### EXERCISE DETAILS
Using the records that appear below, write out exactly the lines from the one with "36, 32, 109]" through the one with "at TAIL. -/", keeping both end lines.

### DATASET
*** Block opens ***

/-- Stream 5 may start in a window of 8 extents of namespace 1. -/
def stream5 : State :=
  ((({ up State.reset with nvme := { nss := [(1, some capNs)] } }.setFld (F.CAP_S_STATUS_PROG_LOADED 5) 1).setFld
    (F.CAP_S_NS_NSID 5) 1).setFld (F.CAP_S_WIN_WIN_EXT 5) 8)

/-- Function 0 is ready, with its admin completion queue. -/
def ready0 : State :=
  ({ up State.reset with nvme := { fns := [(0, { admTail := 1, cqs := [(0, some { base := 0, size := 16, ien := true })] })] } }.setFld (Nv.EN 0) 1).setFld
    (Nv.RDY 0) 1

/-- A signed image of one word, DROP 1, with identifier 11h and version 3. -/
def image : Bytes :=
  ([85, 82, 69, 84, 1, 0, 0, 0, 1, 0, 0, 0, 0, 0, 0, 0, 17, 0, 0, 0, 0, 0, 0, 0, 3, 0, 0, 0, 0, 0, 0, 0, 40, 60, 29, 115, 101, 206, 71, 136, 242, 159,
   142, 191, 35, 78, 223, 254, 173, 111, 233, 151, 251, 234, 95, 250, 45, 88, 204, 157, 250, 123, 28, 80, 139, 5, 82, 111, 85, 185, 235, 178, 4, 15, 5,
   180, 143, 182, 208, 225, 148, 117, 201, 144, 97, 228, 27, 136, 186, 82, 239, 219, 140, 22, 144, 71, 26, 97, 216, 103, 237, 121, 151, 41, 217, 201, 44,
   208, 29, 189, 34, 86, 48, 216, 78, 222, 50, 167, 143, 158, 100, 102, 76, 218, 197, 18, 239, 140, 1, 0, 0, 0, 0, 0, 0, 121, 232, 107, 153, 94, 53, 14,
   77, 49, 42, 149, 166, 183, 213, 216, 205, 205, 180, 104, 47, 88, 136, 0, 161, 205, 108, 151, 46, 29, 203, 42, 90, 195, 141, 144, 4, 105, 81, 176, 60,
   203, 59, 23, 154, 137, 253, 168, 139, 27, 130, 224, 159, 12, 176, 182, 109, 132, 6, 184, 44, 156, 28, 235, 174, 255, 228, 161, 82, 35, 4, 206, 162,
   193, 139, 179, 200, 236, 220, 212, 159, 11, 220, 13, 121, 230, 8, 187, 120, 15, 117, 12, 73, 175, 186, 36, 32, 109]
   : List Nat).map byteOf

/-- The hash of the key the image carries. -/
def keyHash : Bytes :=
  ([35, 244, 131, 8, 12, 20, 157, 143, 115, 90, 168, 42, 50, 242, 27, 172, 221, 147, 184, 206, 96, 122, 193, 130, 17, 15, 123, 62, 130, 132, 66, 224,
   235, 169, 165, 101, 63, 61, 168, 25, 2, 156, 170, 192, 184, 203, 103, 234]
   : List Nat).map byteOf

/-- The part trusts that key. -/
def progState : State := { ready0 with cfl := { opt := { key := keyHash } } }

/-- STREAM PROGRAM LOAD of 232 bytes for stream 5. -/
def loadCmd : Sqe := { opc := 0xC1, cid := 0x77, cdw10 := 5, cdw11 := 232 }

/-- An open extent with 16 bytes at its start. -/
def halfExt : Extent := { counts := [(0, 16)], bytes := (List.range 16).map (fun i => (i, 0xAA)), fill := 0x11 }

/-- An extent sealed before it opened. -/
def shutExt : Extent := { opened := false, isSealed := true, byOther := true, fill := 0x11 }

/-- Stream 5 holds extent 2 open. -/
def openExtent : State :=
  (running { stream5 with cap := { streams := [(5, { exts := [(2, some halfExt)] })] } }).setFld (F.CAP_S_STATUS_OPEN_EXT 5) 1

/-- A placement of 12 bytes across the first two blocks of window-relative extent 2. -/
def onePlace : Placement :=
  { num := 4, off := 2 * 1048576 + 4090, bytes := List.replicate 12 0x5C, bank := 1, cells := 1, time := 9, stamp := true }

/-- Divert queue 1 of stream 5: 16 entries of 2 KiB, entry 7 reserved at TAIL. -/
def divert5 : State :=
  { ((({ stream5 with nvme := { stream5.nvme with linkUp := true } }.setFld (F.CAP_S_DIV_BASE_ADDR 5 1) 0x40).setFld
      (F.CAP_S_DIV_CFG_ENTRIES_LOG2 5 1) 4).setFld (F.CAP_S_DIV_TAIL_TAIL 5 1) 7).setFld (F.CAP_S_DIV_HEAD_HEAD 5 1) 7 with
    cap := { streams := [(5, { divRes := [(1, 8)], divPend := [{ q := 1, n := 7, dgram := dg, tag := 0 }] })] } }

/-- A started command in its tag. -/
def ioTag (c : Sqe) (d : Bytes := []) : Tag := { stage := .started, cmd := { sqe := c, data := d } }

/-- The completion queue of lane 0. -/
def ioCq : Cq := { base := 0, size := 16, ien := true, iv := 1 }

/-- Lane 0 of function 0 runs with queue 1; tag 3 holds the command; namespace 1 is a capture namespace. -/
def ioState (c : Sqe) (d : Bytes := []) : State :=
  (((({ up State.reset with nvme := {
      fns := [(0, { admTail := 1, cqs := [(0, some { base := 0, size := 16, ien := true }), (1, some ioCq)], sqs := [(1, some { base := 0, size := 16, cqid := 1, lane := 0 })] })],
      lanes := [(0, { tags := [(3, some (ioTag c d))] })],
      nss := [(1, some capNs), (2, some { capture := false, blocks := 4096, attached := some 0 })] } }.setFld (Nv.EN 0) 1).setFld (Nv.RDY 0) 1).setFld
    (F.LANE_STATUS_STATE 0) 1).setFld (F.LANE_STATUS_SQID 0) 1).setFld (F.LANE_STATUS_CQID 0) 1

/-- A sealed extent, stored where `loc` says. -/
def openSealed (loc : Option Nat) : Extent :=
  { isSealed := true, byOther := true, counts := [(0, 16)], bytes := (List.range 16).map (fun i => (i, 0xAA)), fill := 0x11, stored := loc }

*** Block closes ***

### TASK RESPONSE
   193, 139, 179, 200, 236, 220, 212, 159, 11, 220, 13, 121, 230, 8, 187, 120, 15, 117, 12, 73, 175, 186, 36, 32, 109]
   : List Nat).map byteOf

/-- The hash of the key the image carries. -/
def keyHash : Bytes :=
  ([35, 244, 131, 8, 12, 20, 157, 143, 115, 90, 168, 42, 50, 242, 27, 172, 221, 147, 184, 206, 96, 122, 193, 130, 17, 15, 123, 62, 130, 132, 66, 224,
   235, 169, 165, 101, 63, 61, 168, 25, 2, 156, 170, 192, 184, 203, 103, 234]
   : List Nat).map byteOf

/-- The part trusts that key. -/
def progState : State := { ready0 with cfl := { opt := { key := keyHash } } }

/-- STREAM PROGRAM LOAD of 232 bytes for stream 5. -/
def loadCmd : Sqe := { opc := 0xC1, cid := 0x77, cdw10 := 5, cdw11 := 232 }

/-- An open extent with 16 bytes at its start. -/
def halfExt : Extent := { counts := [(0, 16)], bytes := (List.range 16).map (fun i => (i, 0xAA)), fill := 0x11 }

/-- An extent sealed before it opened. -/
def shutExt : Extent := { opened := false, isSealed := true, byOther := true, fill := 0x11 }

/-- Stream 5 holds extent 2 open. -/
def openExtent : State :=
  (running { stream5 with cap := { streams := [(5, { exts := [(2, some halfExt)] })] } }).setFld (F.CAP_S_STATUS_OPEN_EXT 5) 1

/-- A placement of 12 bytes across the first two blocks of window-relative extent 2. -/
def onePlace : Placement :=
  { num := 4, off := 2 * 1048576 + 4090, bytes := List.replicate 12 0x5C, bank := 1, cells := 1, time := 9, stamp := true }

/-- Divert queue 1 of stream 5: 16 entries of 2 KiB, entry 7 reserved at TAIL. -/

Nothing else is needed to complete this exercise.